-- ==== Sys2Proof/Machine/Darning.lean ====
section
/-!
DEFINITION. Sys2Proof/Machine/Darning.lean: darning sweeps (R218 to R236, R245) and darn requests (R233).
-/

namespace Sys2Proof.Machine

/-! ## Requests -/

/-- R233: the bit of DarnSources that gates a route. -/
def routeBit : DarnRoute → Nat
  | .host => 0 | .net => 1 | .rtcp => 2 | .chain => 3

/-- R233: a darn request, with the status a write of it gets: AccessDenied through a disabled route, Inconsistent for a channel that
is not encoded, else Ok. -/
def State.darnAsk (s : State) (c : Nat) (route : DarnRoute) : State × Nat :=
  if !bit (s.nat (K.darnDarnSources c)) (routeBit route) then
    (if route = .rtcp then s.bump (K.darnDarnRefused c) else s, 0x0106)
  else if !s.flag (K.loomEncodeEnable c) || !(s.chan c).encoding then (s, 0x0108)
  else
    let s := s.bump (K.darnDarnRequests c)
    let ch := s.chan c
    if ch.pendingReq.isSome || ch.waiting.isSome then (s.bump (K.darnDarnCoalesced c), 0)
    else if ch.sweep.isSome then ((s.setChan c { ch with pendingReq := some { arrived := nowNs s } }).showSweep c, 0)
    else
      let s := (s.setChan c { ch with waiting := some { arrived := nowNs s } }).showSweep c
      (s.raise { src := 167 + 8 * c, unit := c }, 0)

/-! ## Sweeps at a picture boundary -/

/-- R179, R230: whether every row of the channel is coded from now on. -/
def rowsOk (s : State) (c : Nat) : Bool :=
  let ch := s.chan c
  !ch.positions.isEmpty && ch.positions.all (fun p => p.stopped.isNone) && !s.isFrozen 28 && !s.beam.failed && !ch.notFitting

/-- R219, R225: the sweep after picture k − 1: its band advances, stays or ends, and it ends after its recovery point. -/
def State.sweepOn (s : State) (c k : Nat) : State :=
  let ch := s.chan c
  match ch.sweep with
  | none => s
  | some w =>
    if w.recovery < k then s.setChan c { ch with sweep := none }
    else
      match ch.pics.getLast? with
      | some p =>
        if p.pic < w.start || p.postponed then s
        else
          match p.band with
          | some b =>
            if ctuCols s.view c ≤ b + w.columns then s.setChan c { ch with sweep := some { w with recovering := true } }
            else s.setChan c { ch with sweep := some { w with b := b + w.columns } }
          | none => s
      | none => s

/-- R231: whether a periodic start falls due at picture k. -/
def periodicAt (v : View) (c k : Nat) : Bool :=
  let n := effectivePeriod v c
  n == 0 || ((k : Int) - (periodOffset v c : Int)) % (n : Int) == 0

/-- R233: whether a request that arrived then can be served at T_k. -/
def ripe (s : State) (c k : Nat) (r : Option DarnReq) : Bool :=
  match r with | some x => decide (x.arrived + 500000 ≤ boundaryNs s.view c k) | none => false

/-- R232, R233: fewer than StaggerLimit channels of the stagger set are Sweeping. -/
def staggerOk (s : State) (c : Nat) : Bool :=
  let lim := s.nat K.qualStaggerLimit
  lim == 0 || decide (((staggerSet s.view c).filter fun d =>
    match (s.chan d).sweep with | some w => !w.recovering | none => false).length < lim) || (staggerSet s.view c).isEmpty

/-- R230: the trigger of a sweep that starts at T_k, 0 for none. -/
def sweepTrigger (s : State) (c k : Nat) (first : Bool) : Nat :=
  let ch := s.chan c
  if first then 4
  else if ch.spoiled then (if rowsOk s c then 3 else 0)
  else if ch.sweep.isSome then 0
  else if ripe s c k ch.waiting && staggerOk s c then 2
  else if ch.periodicDue then 1
  else 0

/-- R218, R225, R230, R233, R235: a sweep starts at T_k. -/
def State.sweepStart (s : State) (c k trigger : Nat) : State :=
  let v := s.view
  let w := max 1 (v.nat (K.darnBandColumns c))
  let count := sweepLength v c - 1 + v.nat (K.darnPostponeSlack c)
  let ch := s.chan c
  let serve := ripe s c k ch.waiting || ripe s c k ch.pendingReq
  let ch := { ch with sweep := some { b := 0, columns := w, count := count, recovery := k + count, trigger := trigger, start := k },
                      spoiled := false, periodicDue := false,
                      waiting := if serve then none else ch.waiting, pendingReq := if serve then none else ch.pendingReq }
  let s := if serve && trigger != 2 then s.bump (K.darnDarnCoalesced c) else s
  let s := s.setChan c ch
  let s := ((s.setN (K.darnLastTrigger c) trigger).setN (K.darnRecoveryCount c) count).set (K.darnSweepStartTime c)
    (time80 (boundaryNs v c k))
  s.raise { src := 167 + 8 * c, unit := c }

/-- R218 to R235 at T_k for an encoding channel, before its picture record is made; `first` says that a coded video sequence starts. -/
def State.sweepBoundary (s : State) (c k : Nat) (first : Bool) : State :=
  let s := s.sweepOn c k
  let ch := s.chan c
  let due := if effectivePeriod s.view c = 0 then ch.sweep.isNone else ch.periodicDue || periodicAt s.view c k
  let free := ch.sweep.isNone && ch.waiting.isNone
  let s := s.setChan c { ch with periodicDue := due, waiting := if free then ch.pendingReq else ch.waiting,
                                 pendingReq := if free then none else ch.pendingReq }
  let t := sweepTrigger s c k first
  let s := if t != 0 then s.sweepStart c k t
    else if free && ch.pendingReq.isSome then s.raise { src := 167 + 8 * c, unit := c } else s
  match (s.chan c).sweep with
  | some w =>
    if w.recovery = k then
      (State.setChan (s.bump (K.darnSweepsCompleted c)) c { s.chan c with lastRecovery := some k }).raise { src := 167 + 8 * c, unit := c }
    else s
  | none => s

/-- R218, R220, R226, R228: the part of picture k's record that the sweep gives. -/
def sweepPic (s : State) (c k : Nat) (first : Bool) (p : PicSt) : PicSt :=
  let ch := s.chan c
  let n := ctuCols s.view c
  let wp := picW s.view c
  match ch.sweep with
  | some w =>
    if w.recovering then { p with edge := wp, recoveryCount := w.count }
    else
      let e := min (64 * (w.b + w.columns)) wp
      let vb := if s.nat (K.loomCodec c) = 1 && decide (e < wp) then some (64 * min (w.b + w.columns) n) else none
      { p with band := some w.b, columns := w.columns, edge := e, sweepFirst := w.start == k, recoveryCount := w.count, boundary := vb,
               forced := first || w.start == k || decide (s.nat (K.darnPostponeSlack c) ≤ w.postponed) }
  | none => { p with edge := if ch.spoiled then 0 else wp }

/-- R243, R266: BandColumn and CanvasBandColumn of the last picture. -/
def State.showBand (s : State) (c : Nat) (p : PicSt) : State :=
  let s := s.setN (K.darnBandColumn c) (p.band.getD 0xFF)
  let cb := match p.band with
    | some b => if s.nat (K.reedSeamCanvas c) = 0 then 0xFFFF else s.nat (K.reedCanvasX c) / 64 + b
    | none => 0xFFFF
  (s.setN (K.reedCanvasBandColumn c) cb).showSweep c

end Sys2Proof.Machine
end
§
▶ [TASK OBJECTIVE]:
Copy each line above where "State" appears.

▶ [TASK OUTPUT]:
def State.darnAsk (s : State) (c : Nat) (route : DarnRoute) : State × Nat :=
def rowsOk (s : State) (c : Nat) : Bool :=
def State.sweepOn (s : State) (c k : Nat) : State :=
def ripe (s : State) (c k : Nat) (r : Option DarnReq) : Bool :=
def staggerOk (s : State) (c : Nat) : Bool :=
def sweepTrigger (s : State) (c k : Nat) (first : Bool) : Nat :=
def State.sweepStart (s : State) (c k trigger : Nat) : State :=
def State.sweepBoundary (s : State) (c k : Nat) (first : Bool) : State :=
      (State.setChan (s.bump (K.darnSweepsCompleted c)) c { s.chan c with lastRecovery := some k }).raise { src := 167 + 8 * c, unit := c }
def sweepPic (s : State) (c k : Nat) (first : Bool) (p : PicSt) : PicSt :=
def State.showBand (s : State) (c : Nat) (p : PicSt) : State :=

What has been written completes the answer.